Question

A hat contains 25 coins - 7 gold, 6 silver and 12 copper. We randomly select two coins from the hat without replacement.

(a) What is the probability that both selected coins are the same colour?

(b) Let X be the number of gold coins selected. Find the probability distribution of X.

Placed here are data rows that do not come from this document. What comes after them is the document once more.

-- ==== Sys2Proof/Syntax.lean ====
section
/-! DEFINITION. Abstract syntax: one constructor of `Instr` for each row of spec/opcode_table.json.

Rows 0 to 199 are instruction words. Each carries the header of R46 and its format's fields (R57-R68), under the
names spec/04 gives the fields. Rows 200 to 279 are the steps of the machine that no word names (95): they carry the
agent, place or message they concern, and the agenda of the state says when they happen. -/

namespace Sys2Proof

/-- The common header below MAJ and MIN (R46). -/
structure Hdr where
  stg : BitVec 3
  grd : BitVec 7
  gsn : BitVec 1
deriving DecidableEq, Repr

/-- A 9-bit operand field: NEG [8], ABS [7], KND [6], IDX [5:0] (R48). -/
abbrev OpField := BitVec 9

/-- Format A (R57). -/
structure FmtA where
  opa : OpField
  opb : OpField
  opc : OpField
  clp : BitVec 2
  scl : BitVec 5
  typ : BitVec 7
deriving DecidableEq, Repr

/-- Format I (R58). -/
structure FmtI where
  opa : OpField
  imm : BitVec 32
deriving DecidableEq, Repr

/-- Format B (R59). -/
structure FmtB where
  opa : OpField
  nps : BitVec 4
  aux4 : BitVec 4
  off : BitVec 24
deriving DecidableEq, Repr

/-- Format M (R60); `rsv` is the reserved bit [12]. -/
structure FmtM where
  opa : OpField
  opb : OpField
  size : BitVec 3
  ord : BitVec 3
  scp : BitVec 3
  mca : BitVec 1
  rsv : BitVec 1
  disp : BitVec 12
deriving DecidableEq, Repr

/-- Format T (R61). -/
structure FmtT where
  opa : OpField
  opb : OpField
  opc : OpField
  mca : BitVec 1
  hnd : BitVec 13
deriving DecidableEq, Repr

/-- Format Y (R62). -/
structure FmtY where
  opa : OpField
  opb : OpField
  opc : OpField
  ord : BitVec 3
  scp : BitVec 3
  mca : BitVec 1
  typ : BitVec 7
deriving DecidableEq, Repr

/-- Format Q (R63); `rsv` is the reserved field [11:0]. -/
structure FmtQ where
  opa : OpField
  opb : OpField
  qn : BitVec 3
  cnt : BitVec 8
  rsv : BitVec 12
deriving DecidableEq, Repr

/-- Format S (R64). -/
structure FmtS where
  opa : OpField
  opb : OpField
  dst : BitVec 7
  aux : BitVec 16
deriving DecidableEq, Repr

/-- An engine record: the lead word's fields and words 1 to 7 (R65). -/
structure FmtR where
  acq : BitVec 1
  rel : BitVec 1
  scp : BitVec 3
  mca : BitVec 1
  ovn : BitVec 2
  ov0 : OpField
  ov1 : OpField
  ov2 : OpField
  aux : BitVec 6
  w1 : Word
  w2 : Word
  w3 : Word
  w4 : Word
  w5 : Word
  w6 : Word
  w7 : Word
deriving DecidableEq, Repr

/-- Element types (R69). -/
inductive Ty where
  | i4 | n4 | i8 | n8 | i16 | n16 | i32 | n32 | i64 | n64 | m64
  | f16 | bf16 | f32
  | mx4 | mx6 | mx8 | mx10 | mx12 | mx14 | mx16
deriving DecidableEq, Repr

/-- A page walk in flight to an owner (R272): the handle, the coordinates it translates and the page-table version of
the shard when the walk started. -/
structure WalkReq where
  handle : Nat
  c0 : Nat
  c1 : Nat
  c2 : Nat
  c3 : Nat
  version : Nat
  /-- Tag of the tenancy whose access began the walk (R262). -/
  tag : Tag
deriving DecidableEq, Repr

/-- The four classes of dynamic traffic (R335). -/
inductive MsgClass where
  | request | forward | reply | management
deriving DecidableEq, Repr

/-- A flit at a router input (R330, R335): its class or `none` for a circuit flit, the tag it carries (R262), whether it is
a write (R266), the outputs it needs router by router of the package if it is dynamic traffic, and its 256-byte body. -/
structure Flit where
  cls : Option MsgClass
  tag : Tag
  write : Bool
  route : List Nat
  body : BitVec 2048
deriving DecidableEq, Repr

/-- What a host packet asks of the partition's flat space (R337) (DESIGN CHOICE, log 52). -/
inductive HostOp where
  /-- Read `n` bytes at a flat address. -/
  | read (addr n : Nat)
  /-- Write the bytes at a flat address. -/
  | write (addr : Nat) (bytes : List Byte)
  /-- Add to an 8-byte or 4-byte unit, indivisibly at its home. -/
  | add (addr n v : Nat)
deriving DecidableEq, Repr

/-- A host packet: its fabric tenancy id and its request (R337). -/
structure HostPacket where
  tenancy : BitVec 16
  op : HostOp
deriving DecidableEq, Repr

/-- A storage place that an error concerns: one unit of a store of R262 (R292, R293). -/
inductive ErrLoc where
  | hbm (die line : Nat)
  | near (core block : Nat)
  | bank (die block : Nat)
  | tileUnit (core tile unit : Nat)
  | flag (group idx : Nat)
  | queueEntry (core q i : Nat)
  | window (tid distance : Nat)
  | sslot (tid n : Nat)
  | vslot (tid n : Nat)
  | pred (tid n : Nat)
  | frame (tid n : Nat)
  | tblock (die i : Nat)
  | tlbEntry (core i : Nat)
  /-- The place in the group's shadow bank that `l` is in the live one. -/
  | shadow (group : Nat) (l : ErrLoc)
deriving DecidableEq, Repr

(c) What is the expected value of X?

(d) What is the variance of X?

(e) What is the probability that X = 1 if no silver coins are selected?

Answer 1

Hey, so what have you done so far?

Answer 2

for a) P(( G1 ∩ G2 ) ∪ (S1 ∩ S2) ∪ (C1 ∩ C2))
but idk how to go after this

Answer 3

b) x 0 1 2
P(X=x) 0.2435 0.4695 0.2504

Answer 4

Okay, break it down a little. \(P(G1)=7/25\) and \(P(G2)=6/24\) so \(P(G1∩G2)=\frac{7*6}{25*24}=\frac{42}{6000}=0.07\). Can you work this out for S and C?

Answer 5

okay let me do this! can u please be here while i try to solve it?

Answer 6

I'll be around for another 10 minutes or so, we should be able to get through it in that.

Answer 7

P(S1)= 6/25 and P(S2)= 5/24 ; P(S1∩S2)= (6x5)/(25x24)=0.005

P(C1)= 12/25 and P(C2)= 11/24; P(C1∩C2)= (12x11)/(25x24)=0.022

Answer 8

Yep, well done! So all we do now is sum those for our answer to (a).

Answer 9

okay! thanks! so it shud be: 0.097 (sum of all three)

Answer 10

Perfect. For (b), how did you get those numbers? They're wrong as they should add up to 1.

Answer 11

i cant remember how i got it. can u give me a clue on how to do (b)

Answer 12

So we have:
\(P(X=0)=\frac{18}{25}*\frac{17}{24}=0.51\)
\(P(X=1)=\frac{7}{25}*\frac{18}{24}+\frac{18}{25}*\frac{7}{24}=0.42\)
\(P(X=2)=\frac{7}{25}*\frac{6}{24}=0.07\)

Answer 13

Does that make sense? Remember X is the number of Gold coins selected in two draws.

Answer 14

why did u use 18,17 for x=0? initially isnt there only 7 gold coins, so 7 x 2 = 14

Answer 15

\(P(X=0)\) means the probability of getting 0 gold coins, so for the first draw we have a 18/25 chance and for the second, we have a 17/24 chance. Does that make sense?

Answer 16

okay! yes, cos u take 25-7 (since theres not gold coins selected), and for PX=1, why must u multiply 7 with 18

Answer 17

To get only 1 gold coin, we either have (gold + not gold) or (not gold + gold). Does that make sense now?

Answer 18

yes very good explanation! perfect. c) shud X=1? since it has to add up to 1

Answer 19

No, the expected value is the sum of \(x_i*P(x_i)\). So \(0*0.51+1*0.42+2*0.07=0.56\)

Answer 20

is expected value also the mean?

Answer 21

Yes :)

Answer 22

d) var(X) = total of P(x-E(X))^2, where do i get the values to plugin

Answer 23

\[var(x)=\sum(x^2*P(x))-\mu^2\]\[var(x)=0^2*\frac{51}{100}+1*\frac{21}{50}+2^2*\frac{7}{100}-0.56=\frac{483}{1250}\]

Answer 24

Then for (e), it's just the probability of (gold and copper) or (copper and gold). GOtta go now, good luck!